Placement of individuals with Down syndrome in nursing homes has been a challenging issue for a number of years. In Illinois, many individuals with intellectual disabilities were sent to live in nursing homes in the past. However, not all of these individuals required this level of care – they didn’t have medical needs that required nursing home care. In 1987 a class action lawsuit was filed on behalf of these individuals who didn't need nursing home care and who were inappropriately placed. The outcome was the opportunity to live in more suitable residential facilities.
The focus for years has been getting people out of nursing homes who are inappropriately placed. The question that was asked, however, and one we frequently address is about getting a person with Down syndrome a place in a nursing home. The key is that the diagnosis of Down syndrome is never (in our experience) the diagnosis or the reason for providing services for a person with Down syndrome in a nursing home. However, there may be other diagnoses that require a level of care not available in the family home or the residential facility.

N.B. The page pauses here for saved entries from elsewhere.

end Sys2Proof.Machine

/-! ### Pip lanes: alignment, frames and link retry (R43, R46) -/

namespace Sys2Proof.Machine

section
variable {s : State} {lane : Fin 16} {seq : Byte}

/-! #### Accepted frames -/

/-- An accepted frame is taken by the command of its type. -/
theorem State.takePip_of_rx {n t : Nat} {f : PipFrame} {rest : List PipFrame} (hr : (s.lane n).rx = f :: rest)
    (ht : f.type = t) : s.takePip n t = some (f, s.setLane n { s.lane n with rx := rest }) := by
  simp [State.takePip, hr, ht]

/-- What a frame that parses is: long enough, with a good CRC, and the SEQ is its second byte (Table 2-4). -/
theorem pipParse_eq_some {bytes : List Byte} {q : Nat} {f : PipFrame} (h : pipParse bytes = some (q, f)) :
    15 ≤ bytes.length ∧ crc16 (bytes.take (bytes.length - 2)) = bytesAt bytes (bytes.length - 2) 2 ∧
      bytesAt bytes 1 1 = q := by
  unfold pipParse at h
  split at h
  · cases h
  next hlen =>
    simp only at h
    split at h
    · cases h
    next hcrc =>
      split at h
      · cases h
      · split at h
        · cases h
        · simp only [Option.some.injEq, Prod.mk.injEq] at h
          exact ⟨Nat.le_of_not_lt hlen, Decidable.of_not_not hcrc, h.1⟩

/-- The frame expected next is acknowledged and kept (R46). -/
theorem State.takeFrame_of_next {bytes : List Byte} {f : PipFrame} (ha : s.flag (F.PIP_STAT_ALIGNED lane) = true)
    (hp : pipParse bytes = some ((s.lane lane).rxSeq, f)) (ht : pipTypes.contains f.type = true) :
    s.takeFrame lane bytes =
      (let u := s.setLane lane { s.lane lane with rxSeq := ((s.lane lane).rxSeq + 1) % 256 }
       let t := u.pipEmit lane (.pipAck lane (s.lane lane).rxSeq)
       t.setLane lane { t.lane lane with rx := (t.lane lane).rx ++ [f] }) := by
  obtain ⟨hlen, hcrc, hseq⟩ := pipParse_eq_some hp
  have hbad : ¬ (bytes.length < 15 ∨ crc16 (bytes.take (bytes.length - 2)) ≠ bytesAt bytes (bytes.length - 2) 2) := by
    rintro (h | h)
    · omega
    · exact h hcrc
  simp only [State.takeFrame, ha, Bool.not_true, Bool.false_eq_true, if_false, hbad, hseq, ne_eq, not_true_eq_false, hp, ht,
    if_true]

/-! #### Alignment, IDENT and lane-down -/

/-- A lane that is not aligned aligns to the first comma (R43). -/
theorem State.takeBits_of_comma {n : Nat} {bits b : List Bool} {rd : Bool} (he : s.flag (F.PIP_CTL_EN n) = true)
    (ha : s.flag (F.PIP_STAT_ALIGNED n) = false) (hc : fromComma bits = some (rd, b)) :
    s.takeBits n bits = (((s.putFlag (F.PIP_STAT_ALIGNED n) true).setLane n { s.lane n with
      rdRx := rd
      idles := 0 }).receiveGroups n (groupsOfBits b)).sendIdent n := by
  simp [State.takeBits, he, ha, hc]

/-- A near-end loop has taken the receiver off the pins' bits. -/
theorem State.doCommaAlignment_of_nearLoop {rx : LaneBits} (hn : s.nearLoop rx.lane = true) : s.doCommaAlignment rx = s := by
  simp [State.doCommaAlignment, hn]

theorem State.doCommaAlignment_of_not_nearLoop {rx : LaneBits} (hn : s.nearLoop rx.lane = false) :
    s.doCommaAlignment rx = s.takeBits rx.lane rx.bits := by
  simp [State.doCommaAlignment, hn]

/-- An IDENT gives the peer's identity and is answered by one (R43). -/
theorem State.doIdentReceive_of_ident {f : PipFrame} {rest : List PipFrame} (hr : (s.lane lane).rx = f :: rest)
    (ht : f.type = 0x01) (hd : f.data.length = 3) :
    s.doIdentReceive lane =
      (let m := s.setLane lane { s.lane lane with rx := rest }
       let t := (m.put (F.PIP_STAT_PEER_DOMAIN lane) (bytesAt f.data 0 1)).put (F.PIP_STAT_PEER_MEMBER lane) (bytesAt f.data 1 1)
       let u := t.put (F.PIP_STAT_PEER_LANE lane) (bytesAt f.data 2 1)
       let l := { u.lane lane with
         identRcvd := true
         kids := (u.lane lane).kids.map (fun k => { k with known := false }) }
       ((u.setLane lane l).sendIdent lane).laneCheckUp lane) := by
  simp [State.doIdentReceive, State.takePip_of_rx hr ht, hd]

/-- An aligned lane that loses its signal goes down (R43). -/
theorem State.doPipLaneDown_of_lossOfSignal (ha : s.flag (F.PIP_STAT_ALIGNED lane) = true) (hn : s.nearLoop lane = false) :
    s.doPipLaneDown lane .lossOfSignal = s.laneDown lane := by
  simp [State.doPipLaneDown, ha, hn]

theorem State.doPipLaneDown_of_codeViolations {groups : List (BitVec 10)} (ha : s.flag (F.PIP_STAT_ALIGNED lane) = true)
    (hn : s.nearLoop lane = false) : s.doPipLaneDown lane (.codeViolations groups) = s.receiveGroups lane groups := by
  simp [State.doPipLaneDown, ha, hn]

/-- A near-end loop has no signal from its pins to lose, and takes no code groups from them. -/
theorem State.doPipLaneDown_lossOfSignal_of_nearLoop (hn : s.nearLoop lane = true) :
    s.doPipLaneDown lane .lossOfSignal = s := by
  simp [State.doPipLaneDown, hn]

theorem State.doPipLaneDown_codeViolations_of_nearLoop {groups : List (BitVec 10)} (hn : s.nearLoop lane = true) :
    s.doPipLaneDown lane (.codeViolations groups) = s := by
  simp [State.doPipLaneDown, hn]

/-- The violations of these code groups bring those of the last 1,000 turns to 16 or more: the lane goes down (R43). -/
theorem State.receiveGroups_of_violations {m at_ n : Nat} {groups : List (BitVec 10)} (hf : s.farLoop m = false)
    (hv : (s.lane m).violations = [(at_, n)]) (ht : s.clk < at_ + 1000)
    (h16 : 16 ≤ n + ((decodeGroups (s.lane m).rdRx groups).1.filter isViolation).length)
    (hk : 0 < ((decodeGroups (s.lane m).rdRx groups).1.filter isViolation).length) :
    s.receiveGroups m groups =
      (let r := decodeGroups (s.lane m).rdRx groups
       let k := (r.1.filter isViolation).length
       ((s.setLane m { s.lane m with
         rdRx := r.2
         violations := [(at_, n), (s.clk, k)]
         idles := if 64 ≤ (s.lane m).idles then 64 else min 64 (idleRun (s.lane m).idles r.1) }).count
           (F.PIP_ERRCNT_CODE_VIOL m) k).laneDown m) := by
  have hlog : (s.lane m).violations.filter (fun e => decide (s.clk < e.1 + 1000)) = [(at_, n)] := by simp [hv, ht]
  simp only [State.receiveGroups, hlog, Nat.ne_of_gt hk, hf, if_false, Bool.false_eq_true, List.append_nil, List.cons_append,
    List.nil_append, List.foldl_cons, List.foldl_nil, Nat.zero_add, h16, if_true]

/-- A frame sent again four times fails the lane (R46). -/
theorem State.doPipLaneDown_of_retryFailure {u : PipUnacked}
    (hu : (s.lane lane).unacked.find? (fun u => decide (4 ≤ u.retries)) = some u) :
    s.doPipLaneDown lane .retryFailure = s.laneFail lane u.seq := by
  simp [State.doPipLaneDown, hu]

/-! #### Link retry (R46) -/

/-- The frames held are split before the first with the SEQ. -/
theorem splitAtSeq_append {before rest : List PipUnacked} {u : PipUnacked} {q : Nat} (hu : u.seq = q)
    (hb : before.all (fun x => x.seq != q) = true) : splitAtSeq (before ++ u :: rest) q = (before, u :: rest) := by
  have hne : ∀ x ∈ before, decide (x.seq ≠ q) = true := by simpa using hb
  rw [splitAtSeq, List.takeWhile_append_of_pos hne, List.dropWhile_append_of_pos hne]
  simp [hu]

theorem any_seq_append {before rest : List PipUnacked} {u : PipUnacked} {q : Nat} (hu : u.seq = q) :
    (before ++ u :: rest).any (fun x => x.seq == q) = true := by
  simp [hu]

/-- An ACK releases the frames up to its SEQ. -/
theorem State.takeAck_of_held {before rest : List PipUnacked} {u : PipUnacked}
    (hl : (s.lane lane).unacked = before ++ u :: rest) (hu : u.seq = seq.toNat)
    (hb : before.all (fun x => x.seq != seq.toNat) = true) :
    s.takeAck lane seq = s.pipRelease lane (before ++ [u]) rest := by
  simp only [State.takeAck, hl, any_seq_append hu, splitAtSeq_append hu hb, if_true]
  rfl

/-- A NAK for the oldest frame held has every frame held sent again. -/
theorem State.takeNak_of_oldest {rest : List PipUnacked} {u : PipUnacked} (hl : (s.lane lane).unacked = u :: rest)
    (hu : u.seq = seq.toNat) (hi : (s.lane lane).identAcked = true) :
    s.takeNak lane seq =
      (let t := (s.setLane lane { s.lane lane with
         unacked := u :: rest
         identAcked := true }).pipResend lane
       t.pipRelease lane [] (t.lane lane).unacked) := by
  have hsplit : splitAtSeq (u :: rest) seq.toNat = ([], u :: rest) := splitAtSeq_append (before := []) hu rfl
  have hany : (u :: rest).any (fun x => x.seq == seq.toNat) = true := any_seq_append (before := []) hu
  simp only [State.takeNak, hl, hany, hsplit, hi, Bool.true_or, if_true]

/-- After 64 turns without an ACK every frame held is sent again. -/
theorem State.doPipRetransmitTimeout_of_late (hu : (s.lane lane).unacked ≠ []) (ha : (s.lane lane).again = [])
    (ht : (s.lane lane).timer + 64 ≤ s.clk) : s.doPipRetransmitTimeout lane = s.pipResend lane := by
  have hempty : (s.lane lane).unacked.isEmpty = false := List.isEmpty_eq_false_iff.mpr hu
  have hlate : decide (s.clk < (s.lane lane).timer + 64) = false := decide_eq_false (Nat.not_lt.mpr ht)
  simp only [State.doPipRetransmitTimeout, hempty, ha, hlate, List.isEmpty_nil, Bool.not_true, Bool.or_self, Bool.false_eq_true,
    if_false]

end

/-- Settles O21: each command's effect where its trigger is met; a near-end loop takes nothing from the pins, and a far-end loop
sends back what the receiver then takes. -/
theorem pipLaneCommandsComplete : Obligations.PipLaneCommandsComplete := by
  refine ⟨?_, ?_, ?_, ?_, ?_, ?_, ?_, ?_, ?_, ?_, ?_⟩
  · intro s lane bits b rd hs he ha hn hc
    exact runCmd_of_eq hs ((State.doCommaAlignment_of_not_nearLoop (s := s.fresh) (rx := ⟨lane, bits⟩) hn).trans
      (State.takeBits_of_comma (s := s.fresh) he ha hc))
  · intro s lane f rest hs hr ht hd
    exact runCmd_of_eq hs (State.doIdentReceive_of_ident (s := s.fresh) hr ht hd)
  · intro s lane hs ha hn
    exact runCmd_of_eq hs (State.doPipLaneDown_of_lossOfSignal (s := s.fresh) ha hn)
  · intro s lane groups at_ n hs ha hf hn hv ht h16 hk
    exact runCmd_of_eq hs ((State.doPipLaneDown_of_codeViolations (s := s.fresh) ha hn).trans
      (State.receiveGroups_of_violations (s := s.fresh) hf hv ht h16 hk))
  · intro s lane u hs hu
    exact runCmd_of_eq hs (State.doPipLaneDown_of_retryFailure (s := s.fresh) hu)
  · intro s lane bytes f hs ha hp ht hf hn
    exact runCmd_of_eq hs ((State.fromPins_of_no_loop (s := s.fresh) hf hn _ _).trans
      (State.takeFrame_of_next (s := s.fresh) ha hp ht))
  · intro s lane seq before rest u hs hl hu hb hf hn
    exact runCmd_of_eq hs ((State.fromPins_of_no_loop (s := s.fresh) hf hn _ _).trans
      (State.takeAck_of_held (s := s.fresh) hl hu hb))
  · intro s lane seq rest u hs hl hu hi hf hn
    exact runCmd_of_eq hs ((State.fromPins_of_no_loop (s := s.fresh) hf hn _ _).trans
      (State.takeNak_of_oldest (s := s.fresh) hl hu hi))
  · intro s lane hs hu ha ht
    exact runCmd_of_eq hs (State.doPipRetransmitTimeout_of_late (s := s.fresh) hu ha ht)
  · intro s lane bytes frac hold seq bits groups hs hn
    have hpins (e : Emission) (f : State → State) : s.fresh.fromPins lane e f = s.fresh :=
      State.fromPins_of_nearLoop (s := s.fresh) hn e f
    exact ⟨runCmd_of_eq hs (hpins _ _), runCmd_of_eq hs (hpins _ _), runCmd_of_eq hs (hpins _ _), runCmd_of_eq hs (hpins _ _),
      runCmd_of_eq hs (hpins _ _), runCmd_of_eq hs (hpins _ _), runCmd_of_eq hs (hpins _ _),
      runCmd_of_eq hs (State.doCommaAlignment_of_nearLoop (s := s.fresh) (rx := ⟨lane, bits⟩) hn),
      runCmd_of_eq hs (State.doPipLaneDown_lossOfSignal_of_nearLoop (s := s.fresh) hn),
      runCmd_of_eq hs (State.doPipLaneDown_codeViolations_of_nearLoop (s := s.fresh) hn)⟩
  · intro s lane bytes frac hold seq hs hf
    have hpins (e : Emission) (f : State → State) : s.fresh.fromPins lane e f = f (s.fresh.pipRepeat lane e) :=
      State.fromPins_of_farLoop (s := s.fresh) hf e f
    exact ⟨runCmd_of_eq hs (hpins _ _), runCmd_of_eq hs (hpins _ _), runCmd_of_eq hs (hpins _ _), runCmd_of_eq hs (hpins _ _),
      runCmd_of_eq hs (hpins _ _), runCmd_of_eq hs (hpins _ _), runCmd_of_eq hs (hpins _ _)⟩

end Sys2Proof.Machine

/-! ### Heartbeats, presence and the roots (R41, R53, R54, R55, R57, R476) -/

namespace Sys2Proof.Machine

section
variable {s : State} {lane : Fin 16} {f : PipFrame} {rest : List PipFrame}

Sometimes a short stay is needed. This may be for:
Sometimes long-term care may require nursing home care. In our experience, some examples have included individuals who:
Have developed Alzheimer disease
Have developed complications from an illness
Require care for medical devices
One could argue that some of that care could or should be given in one’s own home whether it be the family home or a residential facility. This is often a valid argument but one that has been discussed for much longer for people without intellectual disabilities for whom sometimes the only available solution is nursing home care. In-home care may be preferred by some and may be cheaper in some situations but the level of care needed is often not available except in a nursing home at this time.
For group homes (residential facilities), sometimes it comes down to a philosophical approach. Some agencies have decided to care for the individuals with intellectual disabilities throughout their lives. They adjust their services based on the individual's needs and the changing health issues. Others have clearly defined their mission as caring for and habilitation of people with intellectual disabilities and don't see themselves as having the resources or expertise to care for these other issues that arise (for example advanced Alzheimer disease). I don't think there is necessarily a right or wrong approach but it needs to be clearly defined and discussed.
In whatever setting a person lives, we recommend:
make a good and realistic assessment of the individual's needs and the capabilities of the home where he lives to provide for these needs (including state regulations for care – for example, residential facilities are usually not licensed to provide intravenous medications)
explore in-home assistance options
discuss the philosophical approach with the agency if the person lives in a residential facility
explore nursing home or other options
The question posed was regarding how one qualifies for the nursing home. The key for us has been using the diagnosis for which the nursing home care is needed and not using "Down syndrome" as the diagnosis. As previously noted, we have not seen an individual for whom the diagnosis of Down syndrome made them an appropriate person to go to a nursing home. On the other hand, we have seen many individuals who have a diagnosis of Alzheimer disease, for example, who also happen to have Down syndrome. In some cases, having the diagnosis of Alzheimer disease made them appropriate for placement in a nursing home. The emphasis has to be on the diagnosis (and thus the need) for nursing home placement and not on Down syndrome.